What the task asks: Of the entries below, restate word for word only the section that runs from the line with "let runq := x.runq.filter" to the line with "let inbox := x.inbox.filter", counting both ends.

Items listed in a dataset
━━━

/-- DECREMENT_APPLY: a decrement reaches the home slice of its record, after those of its core that were sent there before it
(R10, R214, R267). One to a record of another device leaves through a port and waits for that device's answer (R330); without a
route it fails (R328). -/
def execDecrementApply (id : Nat) (s : State) : Res :=
  s.event fun m f =>
    match f.decs.find? (·.id = id) with
    | none => f
    | some d =>
      if f.decBehind m d then f.push (.decrementApply id)
      else
        let here := fun (f : Fab) (g : Fab → Fab) => (g { f with decs := f.decs.filter fun x => x.id ≠ id }).settleKernels m
        match (f.recAt m d.ctx d.recAddr).map m.place with
        | some (.other dev la) =>
          if f.sent.any (·.what = .dec id) then f
          else if (f.recWr m d.ctx d.recAddr).isSome && m.routed dev then f.transmit m (.dec id) dev (la / 64)
          else here f fun g => g.decFails d .pageFault
        | _ => here f fun g => g.decrement m d

/-- WAKE_WRITE: a write to a watched word sends a decrement of 1 (R215). -/
def execWakeWrite (id : Nat) (s : State) : Res :=
  s.event fun _ f =>
    match f.wakes.find? (·.id = id) with
    | none => f
    | some w => { f with wakes := f.wakes.filter fun x => x.id ≠ id }.sendDec w.ctx w.recAddr 1 w.epoch .wake

/-- Whether a core may bind a firing: it is awake, its context is ACTIVE and not being stopped, and no swap holds it (R271,
R283, R289, R346). -/
def Fab.binds (f : Fab) (c : CoreId) : Bool :=
  let x := f.core c
  match x.occ with
  | none => false
  | some o =>
    x.power == .awake && (f.ctx o.ctx).st == .active && (f.ctx o.ctx).pre.isNone && !f.pairs.any fun p => p.lo = c || p.hi = c

/-- Whether a thread of a core may take a firing of the ready set (R72, R270). -/
def Core.mayTake (x : Core) (h : ThreadId) : Bool := x.threads[h].st == .free && !(h = 7 && x.landctl)

/-- A message firing starts (R224): v0 holds the message. -/
def Fab.bindMessage (f : Fab) (m : Mgt) (c : CoreId) (h : ThreadId) (r : Inbox) : Fab :=
  let f := f.modCore c fun x => { x with inbox := x.inbox.erase r }
  match f.liveRec m (f.core c).ctxId r.recAddr with
  | some (gpa, l) => f.start m c h gpa l .message r.epoch none r.blk 0 0
  | none => f

/-- Whether a firing of a record may be bound as its buffers stand: two firings of a bound record never are at once (R268). -/
def Fab.mayBind (f : Fab) (m : Mgt) (n : CtxId) (recAddr : Nat) : Bool :=
  match f.liveRec m n recAddr with
  | some (gpa, l) => ((f.boundCore m gpa l).map fun d => (f.core d).buffersReady l).getD l.binds.isEmpty
  | none => true

/-- The oldest firing of the ready set that may be bound, if there is one; of firings that became ready in one cycle the run queue
goes first, and then the lower record (R268, R270). -/
def Fab.bindOldest (f : Fab) (m : Mgt) (c : CoreId) (h : ThreadId) : Option Fab :=
  let x := f.core c
  let runq := x.runq.filter fun r => match r.kind with
    | .handler .. => f.mayBind m x.ctxId r.recAddr
    | _ => true
  let inbox := x.inbox.filter fun r => f.mayBind m x.ctxId r.recAddr
  match leastBy (fun (r : Ready) => 2 ^ 64 * r.seq + r.recAddr) runq, leastBy (fun (r : Inbox) => 2 ^ 64 * r.seq + r.recAddr) inbox with
  | some r, some i => some (if r.seq ≤ i.seq then f.bindReady m c h r else f.bindMessage m c h i)
  | some r, none => some (f.bindReady m c h r)
  | none, some i => some (f.bindMessage m c h i)
  | none, none => none

/-- FIRING_BIND: a free thread takes the oldest ready firing of its core (R268, R270, R271). An entry that frees lets the chain,
the fault log and held chimes go on (R115, R269, R270). -/
def execFiringBind (c : CoreId) (h : ThreadId) (s : State) : Res :=
  s.event fun m f =>
    match if f.binds c && (f.core c).mayTake h then f.bindOldest m c h else none with
    | some g =>
      let g := ((g.unchain m c).reports c).replay c
      (if (g.core c).runq.isEmpty && (g.core c).inbox.isEmpty then g else g.kick c).settleKernels m
    | none => f

/-! Messages (R221 to R224). -/

/-- MESSAGE_INJECT: the HOLD delay of a message has passed; the messages of the device stand in the order of their injection from
here on (R221). A SEND counts as traffic to its core (R284). -/
def execMessageInject (id : Nat) (s : State) : Res :=
  s.event fun _ f =>
    match f.msgs.find? fun x => x.id = id && !x.gone && x.due ≤ f.cycle with
    | none => f
    | some x =>
      let g := Fab.push { f with msgs := (f.msgs.filter fun y => y.id ≠ id) ++ [{ x with gone := true }] } (.messageArrival (.own id))
      match f.find x.who.ctx x.who.vx x.who.vy with
      | some c => if x.form = 0 && !blkRmt x.blk then g.count c x.who (blkVx x.blk) (blkVy x.blk) 64 else g
      | none => g

/-- What becomes of a message at a task inbox. -/
inductive Accept where
  | ok (f : Fab)
  | hold (c : CoreId)
  | no (code : Code) (cause : Option Cause) (addr : Word)

/-- A message at a task inbox (R222, R224, R270, R346): the context must take messages, the core exist, the inbox have room and the
record be live. -/
def Fab.acceptSend (f : Fab) (m : Mgt) (n : CtxId) (vx vy : Nat) (blk : Line) (e : BitVec 32) : Accept :=
  let x := f.ctx n
  let takes := x.st == .active || (x.st == .suspending && (x.pre = some .retire || x.pre = some .engines))
  let rec' := wordOf blk 4
  match if takes then f.find n vx vy else none with
  | none => .no .fault (some .pageFault) 0
  | some c =>
    if f.closed c then .hold c
    else if (f.core c).inbox.length ≥ Config.taskInbox then .no .refused none 0
    else
      match f.recAt m n rec' with
      | none => .no .fault (some .pageFault) (BitVec.ofNat 64 rec')
      | some gpa =>
        match f.liveAt gpa with
        | some r =>
          if r.ctx = n then
            .ok (((f.modCore c fun y => { y with idle := 0, inbox := y.inbox ++ [⟨f.cycle, rec', blk, e⟩] }).showState m gpa).kick c)
          else .no .fault (some .taskRecord) (BitVec.ofNat 64 rec')
        | none => .no .fault (some .taskRecord) (BitVec.ofNat 64 rec')

/-- Messages that wait in an engine's inbox: copy engine, prefetch engine, collective engine (R19). -/
def Fab.waitingIn (f : Fab) (p : Msg → Bool) : Nat := f.ops.countP fun o => !o.started && p o.msg

/-- Whether the inbox of a message's engine is full (R222). -/
def Fab.inboxFull (f : Fab) (x : Msg) : Bool :=
  if x.form = 3 then f.waitingIn (fun y => y.form = 3 && y.inbox = x.inbox) ≥ Config.prefInbox
  else if x.form = 4 then f.waitingIn (fun y => y.form = 4 && dieOfCluster y.inbox = dieOfCluster x.inbox) ≥ Config.collInbox
  else f.waitingIn (fun y => y.form ≠ 3 && y.form ≠ 4 && y.inbox = x.inbox) ≥ Config.copyInbox

/-- An engine's inbox takes a message (R222). -/
def Fab.acceptEngine (f : Fab) (x : Msg) : Fab :=
  if f.inboxFull x then f.chimeFor x .refused none 0 0
  else
    Fab.push { f with
      msgs := f.msgs.filter fun y => y.id ≠ x.id
      ops := f.ops ++ [⟨x, false, if x.form = 5 then x.pos else 0, 0, none, false, false, [], none⟩] } x.event

/-- Whether two messages go to one inbox (R19, R221, R331). -/
def sameInbox (x y : Msg) : Bool :=
  if x.form = 0 || y.form = 0 then
    x.form = y.form && blkVx x.blk = blkVx y.blk && blkVy x.blk = blkVy y.blk && blkRmt x.blk = blkRmt y.blk &&
      (!blkRmt x.blk || blkDev x.blk = blkDev y.blk)
  else if x.form = 3 || y.form = 3 then x.form = y.form && x.inbox = y.inbox
  else if x.form = 4 || y.form = 4 then x.form = y.form && dieOfCluster x.inbox = dieOfCluster y.inbox
  else x.inbox = y.inbox

/-- Whether a message of the same core to the same inbox, injected before it, has still to arrive (R10, R221). -/
def Fab.msgBehind (f : Fab) (x : Msg) : Bool :=
  (f.msgs.takeWhile fun y => y.id ≠ x.id).any fun y =>
    y.gone && y.who.ctx = x.who.ctx && y.who.vx = x.who.vx && y.who.vy = x.who.vy && sameInbox x y &&
      !f.sent.any fun q => q.what = .send y.id

/-- A message of this device arrives (R221, R222, R224, R331). One to another device leaves through the port that its core chooses
(R328). -/
def Fab.arriveOwn (f : Fab) (m : Mgt) (x : Msg) : Fab :=
  let away := blkRmt x.blk && blkDev x.blk ≠ m.devnum.toNat
  if x.form ≠ 0 then f.acceptEngine x
  else if away && m.routed (blkDev x.blk) then
    (f.emit (.link (blkDev x.blk) x)).transmit m (.send x.id) (blkDev x.blk) (blkVy x.blk * 256 + blkVx x.blk)
  else if away then f.chimeFor x .fault (some .pageFault) 0 0
  else
    match f.acceptSend m x.who.ctx (blkVx x.blk) (blkVy x.blk) x.blk ((f.ctx x.who.ctx).carry x.who.epoch) with
    | .ok g => g.chimeFor x .done none 0 0
    | .hold c => f.holdAt c (.messageArrival (.own x.id))
    | .no code cause addr => f.chimeFor x code cause 0 addr

/-- A message waits for one that was injected before it: at its core where that takes no packet, else on its way. -/
def Fab.waitTurn (f : Fab) (x : Msg) : Fab :=
  match if x.form = 0 && !blkRmt x.blk then f.find x.who.ctx (blkVx x.blk) (blkVy x.blk) else none with
  | some c => if f.closed c then f.holdAt c (.messageArrival (.own x.id)) else f.push (.messageArrival (.own x.id))
  | none => f.push (.messageArrival (.own x.id))

/-- A chime of another device's SEND leaves for it through a port, or waits for one (R327, R331). -/
def Fab.chimeOut (f : Fab) (m : Mgt) (l : LinkMsg) : Fab :=
  match m.portFor l.dev l.dev with
  | some p => f.carry p (.chime l.dev l.id)
  | none => { f with strand := f.strand ++ [.chime l.dev l.id] }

━━━

Expected output:
  let runq := x.runq.filter fun r => match r.kind with
    | .handler .. => f.mayBind m x.ctxId r.recAddr
    | _ => true
  let inbox := x.inbox.filter fun r => f.mayBind m x.ctxId r.recAddr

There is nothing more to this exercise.